BY: Karen Kincaid PCC-S

CATEGORY: Grief and Loss

Merry Christmas! Happy Hanukah! 'Tis the season to be jolly, fa la la la la la la la la! For many "merry, happy, jolly" are far from the feelings they are experiencing at the holidays. 

"How can I be happy when I've lost the most important person in the world? How do I go on, let alone rejoice when I have nothing to celebrate?"

Getting through the holidays is as individual as our grief. When we experience loss, it is normal to be sad. Your grief may take more energy than you would ever imagine. You may have trouble thinking, remembering, organizing and making decisions.

It is important to communicate your needs to family and friends. Only if they know can they offer you the support you need. Family and friends do their best to keep us happy, but sometimes joyful is not exactly what we want to be. Maybe you're looking for quiet time to reflect and remember, or maybe you would prefer to gather with specific people rather than with a large group. 

If you've been the one who organizes the holiday celebrations maybe this is the time to delegate that responsibility or ask for help. Comfort may be found in continuing old rituals—or this may be a time of creating new ones. Sometimes people like to bring out all the memories of the loved one—or sometimes it can be too painful.

It is important to make a plan ahead of time. Make a list of shoulds and wants and pick and choose what you want to do. This will eliminate the chaos and the last minute running and stress often associated with the holidays.
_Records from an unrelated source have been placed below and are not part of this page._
/-- The shifts of a byte m of memory, with the value of the result as a number and C (R130, R131, R132, R133). -/
def memoryShifts (s : State) (b : Byte) (w : Addr) (m : Byte) : List (Byte × Instr × MemForm × Nat × Bool) :=
  [(0x06, .aslZp b, .zp b, (2 * m.toNat) % 256, m.getLsbD 7),
   (0x16, .aslZpX b, .zpX b, (2 * m.toNat) % 256, m.getLsbD 7),
   (0x0E, .aslAbs w, .abs w, (2 * m.toNat) % 256, m.getLsbD 7),
   (0x1E, .aslAbsX w, .absX w, (2 * m.toNat) % 256, m.getLsbD 7),
   (0x46, .lsrZp b, .zp b, m.toNat / 2, m.getLsbD 0),
   (0x56, .lsrZpX b, .zpX b, m.toNat / 2, m.getLsbD 0),
   (0x4E, .lsrAbs w, .abs w, m.toNat / 2, m.getLsbD 0),
   (0x5E, .lsrAbsX w, .absX w, m.toNat / 2, m.getLsbD 0),
   (0x26, .rolZp b, .zp b, (2 * m.toNat) % 256 + (if s.flagC then 1 else 0), m.getLsbD 7),
   (0x36, .rolZpX b, .zpX b, (2 * m.toNat) % 256 + (if s.flagC then 1 else 0), m.getLsbD 7),
   (0x2E, .rolAbs w, .abs w, (2 * m.toNat) % 256 + (if s.flagC then 1 else 0), m.getLsbD 7),
   (0x3E, .rolAbsX w, .absX w, (2 * m.toNat) % 256 + (if s.flagC then 1 else 0), m.getLsbD 7),
   (0x66, .rorZp b, .zp b, m.toNat / 2 + (if s.flagC then 128 else 0), m.getLsbD 0),
   (0x76, .rorZpX b, .zpX b, m.toNat / 2 + (if s.flagC then 128 else 0), m.getLsbD 0),
   (0x6E, .rorAbs w, .abs w, m.toNat / 2 + (if s.flagC then 128 else 0), m.getLsbD 0),
   (0x7E, .rorAbsX w, .absX w, m.toNat / 2 + (if s.flagC then 128 else 0), m.getLsbD 0)]

/-- The forms of AND, ORA and EOR, with the operation (R140, R141, R142). -/
def logicForms (b : Byte) (w : Addr) : List (Byte × Instr × ReadForm × (Byte → Byte → Byte)) :=
  [(0x29, .andImm b, .imm b, fun x y => x &&& y), (0x25, .andZp b, .mem (.zp b), fun x y => x &&& y),
   (0x35, .andZpX b, .mem (.zpX b), fun x y => x &&& y), (0x2D, .andAbs w, .mem (.abs w), fun x y => x &&& y),
   (0x3D, .andAbsX w, .mem (.absX w), fun x y => x &&& y), (0x39, .andAbsY w, .mem (.absY w), fun x y => x &&& y),
   (0x21, .andIndX b, .mem (.indX b), fun x y => x &&& y), (0x31, .andIndY b, .mem (.indY b), fun x y => x &&& y),
   (0x09, .oraImm b, .imm b, fun x y => x ||| y), (0x05, .oraZp b, .mem (.zp b), fun x y => x ||| y),
   (0x15, .oraZpX b, .mem (.zpX b), fun x y => x ||| y), (0x0D, .oraAbs w, .mem (.abs w), fun x y => x ||| y),
   (0x1D, .oraAbsX w, .mem (.absX w), fun x y => x ||| y), (0x19, .oraAbsY w, .mem (.absY w), fun x y => x ||| y),
   (0x01, .oraIndX b, .mem (.indX b), fun x y => x ||| y), (0x11, .oraIndY b, .mem (.indY b), fun x y => x ||| y),
   (0x49, .eorImm b, .imm b, fun x y => x ^^^ y), (0x45, .eorZp b, .mem (.zp b), fun x y => x ^^^ y),
   (0x55, .eorZpX b, .mem (.zpX b), fun x y => x ^^^ y), (0x4D, .eorAbs w, .mem (.abs w), fun x y => x ^^^ y),
   (0x5D, .eorAbsX w, .mem (.absX w), fun x y => x ^^^ y), (0x59, .eorAbsY w, .mem (.absY w), fun x y => x ^^^ y),
   (0x41, .eorIndX b, .mem (.indX b), fun x y => x ^^^ y), (0x51, .eorIndY b, .mem (.indY b), fun x y => x ^^^ y)]

/-- The forms of CMP, CPX and CPY, with the register compared (R151, R152, R153). -/
def compareForms (s : State) (b : Byte) (w : Addr) : List (Byte × Instr × ReadForm × Byte) :=
  [(0xC9, .cmpImm b, .imm b, s.regA), (0xC5, .cmpZp b, .mem (.zp b), s.regA),
   (0xD5, .cmpZpX b, .mem (.zpX b), s.regA), (0xCD, .cmpAbs w, .mem (.abs w), s.regA),
   (0xDD, .cmpAbsX w, .mem (.absX w), s.regA), (0xD9, .cmpAbsY w, .mem (.absY w), s.regA),
   (0xC1, .cmpIndX b, .mem (.indX b), s.regA), (0xD1, .cmpIndY b, .mem (.indY b), s.regA),
   (0xE0, .cpxImm b, .imm b, s.regX), (0xE4, .cpxZp b, .mem (.zp b), s.regX),
   (0xEC, .cpxAbs w, .mem (.abs w), s.regX), (0xC0, .cpyImm b, .imm b, s.regY),
   (0xC4, .cpyZp b, .mem (.zp b), s.regY), (0xCC, .cpyAbs w, .mem (.abs w), s.regY)]

/-- The forms of BIT, with whether N and V are written (R154). -/
def bitForms (s : State) (b : Byte) (w : Addr) : List (Byte × Instr × ReadForm × Bool) :=
  [(0x89, .bitImm b, .imm b, s.params.bitImmWritesNV), (0x24, .bitZp b, .mem (.zp b), true),
   (0x2C, .bitAbs w, .mem (.abs w), true)]

/-- The eight branches, with the condition (R161, R162, R163, R164, R165, R166, R167, R168). -/
def branchForms (s : State) (disp : Byte) : List (Byte × Instr × Bool) :=
  [(0x90, .bcc disp, !s.flagC), (0xB0, .bcs disp, s.flagC), (0xF0, .beq disp, s.flagZ),
   (0x30, .bmi disp, s.flagN), (0xD0, .bne disp, !s.flagZ), (0x10, .bpl disp, !s.flagN),
   (0x50, .bvc disp, !s.flagV), (0x70, .bvs disp, s.flagV)]

/-- PHA and PHP, with the byte pushed (R176, R178). -/
def pushForms (s : State) : List (Byte × Instr × Byte) :=
  [(0x48, .pha, s.regA), (0x08, .php, packP true s)]

end Sys2Proof.Claims

/-! ### Encoding and decoding -/

/-- Decoding the bytes of any instruction gives it back, with every operand (30_encoding.md section 1 (R60, R61), R79). -/
def Obligations.DecodeInvertsEncode : Prop :=
  ∀ (i : Instr) (rest : List Byte), decode (encode i ++ rest) = .ok (i, rest)

/-- Whatever decodes to an instruction is that instruction's encoding (30_encoding.md section 1 (R60, R61), R79). -/
def Obligations.EncodeInvertsDecode : Prop :=
  ∀ (bs rest : List Byte) (i : Instr), decode bs = .ok (i, rest) → bs = encode i ++ rest

/-- Each opcode byte has one row in the map or is one of the 103 listed as undefined (R81, R85). -/
def Obligations.OpcodeMapIsTotal : Prop :=
  Claims.undefinedOpcodes.length = 103 ∧ opcodeRows.length = 153 ∧ (opcodeRows.map Prod.fst).Nodup ∧
    ∀ op : Byte, (opcodeRow op).isNone = true ↔ op.toNat ∈ Claims.undefinedOpcodes

/-- Words written out from the spec's encodings decode to the instructions they stand for (R79, R83). -/
def Obligations.WrittenWordsDecode : Prop :=
  decode [0xE8] = .ok (.inx, []) ∧ decode [0x0A] = .ok (.aslA, []) ∧ decode [0xA9, 0x80] = .ok (.ldaImm 0x80, []) ∧
  decode [0xA5, 0x10] = .ok (.ldaZp 0x10, []) ∧ decode [0xB5, 0x10] = .ok (.ldaZpX 0x10, []) ∧
  decode [0xB6, 0x10] = .ok (.ldxZpY 0x10, []) ∧ decode [0xAD, 0x34, 0x12] = .ok (.ldaAbs 0x1234, []) ∧
  decode [0xBD, 0x34, 0x12] = .ok (.ldaAbsX 0x1234, []) ∧ decode [0xB9, 0x34, 0x12] = .ok (.ldaAbsY 0x1234, []) ∧
  decode [0xA1, 0x10] = .ok (.ldaIndX 0x10, []) ∧ decode [0xB1, 0x10] = .ok (.ldaIndY 0x10, []) ∧
  decode [0xD0, 0xF7] = .ok (.bne 0xF7, []) ∧ decode [0x6C, 0x34, 0x12] = .ok (.jmpInd 0x1234, []) ∧
  decode [0x7C, 0x34, 0x12] = .ok (.jmpIndAbsX 0x1234, [])

/-! ### The step -/

/-- A step runs the instruction that the bytes at PC decode to, then keeps i_poll (R60, R226). That i_poll stands unchanged
without `HW_INTERRUPTS`, where R226 says that it does not exist, is the model's (notes/assumptions/13.md, DEDUCED). -/
def Obligations.StepRunsDecodedInstruction : Prop :=
  ∀ (s : State) (i : Instr) (rest : List Byte),
    s.faultMark = false → s.resetLine = false → Claims.NothingDue s →
    (∀ k : Nat, k < i.length → s.isPlain (s.pc + BitVec.ofNat 16 k) = true) →
    decode [byteAt s s.pc, byteAt s (s.pc + 1), byteAt s (s.pc + 2)] = .ok (i, rest) →
    step s = andThen (exec i s) fun t => .next
      (if i ∈ [Instr.cli, .sei, .plp] then t
       else { t with iPoll := if t.params.hwInterrupts then t.flagI else t.iPoll })

/-- Fetching an opcode byte with no row is a fault that names the byte (R81, R15), and away from END_PC (R268) it ends the
run. That the run, not the step, sets the mark, and that the run reports the state the step ran on, although R268 gives a
faulted run no end state, is the model's choice (notes/assumptions/9.md, DESIGN CHOICE). -/
def Obligations.UndefinedOpcodeFaults : Prop :=
  ∀ (s : State),
    s.faultMark = false → s.resetLine = false → Claims.NothingDue s → s.isPlain s.pc = true →
    (byteAt s s.pc).toNat ∈ Claims.undefinedOpcodes →
    step s = .fault (.undefinedOpcode (byteAt s s.pc)) ∧
    (s.params.endPc ≠ some s.pc →
      ∀ rest, runWith ([] :: rest) s = .faulted { s with faultMark := true } (.undefinedOpcode (byteAt s s.pc)))

/-- A state whose fault mark is set takes no step, with reset asserted too, and its run stays faulted: the model's choice
(notes/assumptions/9.md, DESIGN CHOICE; R81 says that such a run "does not continue"). A run that is not marked and stands
at END_PC has ended with success whatever moves follow: the model's reading (notes/assumptions/16.md, DEDUCED from R268). -/
def Obligations.MarkedRunDoesNotContinue : Prop :=
  (∀ s : State, s.faultMark = true →
    step s = .fault .runFaulted ∧ ∀ inputs : List (List PlatformMove), runWith inputs s = .faulted s .runFaulted) ∧
  (∀ (s : State) (inputs : List (List PlatformMove)), s.faultMark = false → s.params.endPc = some s.pc →
    runWith inputs s = .success s)

/-- The very next step after withFetchWord runs the instruction of the word (the model's own interface) (30_encoding.md section 1 (R60), notes/assumptions/11.md). -/
def Obligations.FetchWordIsRun : Prop :=
  ∀ (s : State) (nbits w : Nat) (i : Instr), decodeTableWord nbits w = some i →
    s.isPlain s.pc = true → s.isPlain (s.pc + 1) = true → s.isPlain (s.pc + 2) = true →
    step (s.withFetchWord nbits w) =
      andThen (exec i (s.withFetchWord nbits w)) fun t => .next (afterInstruction i t)

/-! ### Addressing modes and memory -/

/-- The operand of #, and the effective addresses of zp, zp,x and zp,y, which stay in zero page (R67, R68, R69, R70). -/
def Obligations.ImmediateAndZeroPageModes : Prop :=
  ∀ (s : State) (b : Byte) (a : Addr),
    (ReadForm.imm b).length = 2 ∧ (ReadForm.imm b).read s = .next b ∧
    (∀ f ∈ [MemForm.zp b, .zpX b, .zpY b], f.length = 2 ∧ (f.ea s = .next a → (ReadForm.mem f).read s = memRead a s)) ∧
    (a.toNat = b.toNat → (MemForm.zp b).ea s = .next a) ∧
    (a.toNat = (b.toNat + s.regX.toNat) % 256 → (MemForm.zpX b).ea s = .next a) ∧
    (a.toNat = (b.toNat + s.regY.toNat) % 256 → (MemForm.zpY b).ea s = .next a)

/-- The effective addresses of a, a,x and a,y, low byte first, with the carry into the high byte; for JMP a and JSR a the
address itself is the target and no operand is read (R71, R72, R73). -/
def Obligations.AbsoluteModes : Prop :=
  ∀ (s : State) (w a : Addr),
    (∀ f ∈ [MemForm.abs w, .absX w, .absY w], f.length = 3 ∧ (f.ea s = .next a → (ReadForm.mem f).read s = memRead a s)) ∧
    (MemForm.abs w).ea s = .next w ∧
    (a.toNat = (w.toNat + s.regX.toNat) % 65536 → (MemForm.absX w).ea s = .next a) ∧
    (a.toNat = (w.toNat + s.regY.toNat) % 65536 → (MemForm.absY w).ea s = .next a) ∧
    (∀ b1 b2 : Byte, w.toNat = 256 * b2.toNat + b1.toNat →
      decode [0xAD, b1, b2] = .ok (.ldaAbs w, []) ∧ decode [0xBD, b1, b2] = .ok (.ldaAbsX w, []) ∧
      decode [0xB9, b1, b2] = .ok (.ldaAbsY w, []) ∧ decode [0x4C, b1, b2] = .ok (.jmpAbs w, []) ∧
      decode [0x20, b1, b2] = .ok (.jsr w, [])) ∧
    exec (.jmpAbs w) s = .next { s with pc := w } ∧ (∀ t, exec (.jsr w) s = .next t → t.pc = w)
Some things you may want to include in your list are:
  • I predict that the most difficult parts of the holiday season for me will be:
  • My support people (those who can hear my grief) are:
  • The most difficult people to be with might be:
  • These things may trigger my grief:
  • Words that would be helpful for me to hear would be:
  • Last year (or years), prior to my loss, I celebrated the holidays by:
  • This year I want to include the following traditions in my holiday:

Don't be afraid to turn down or limit the invitations you accept, but be gracious and gentle when explaining your need to decline. Patience, allowing enough time for you to do and feel, and giving and receiving lots of hugs can be the best gifts of all. So instead of "happy" and "merry," I wish you a holiday season of peace, comfort and love.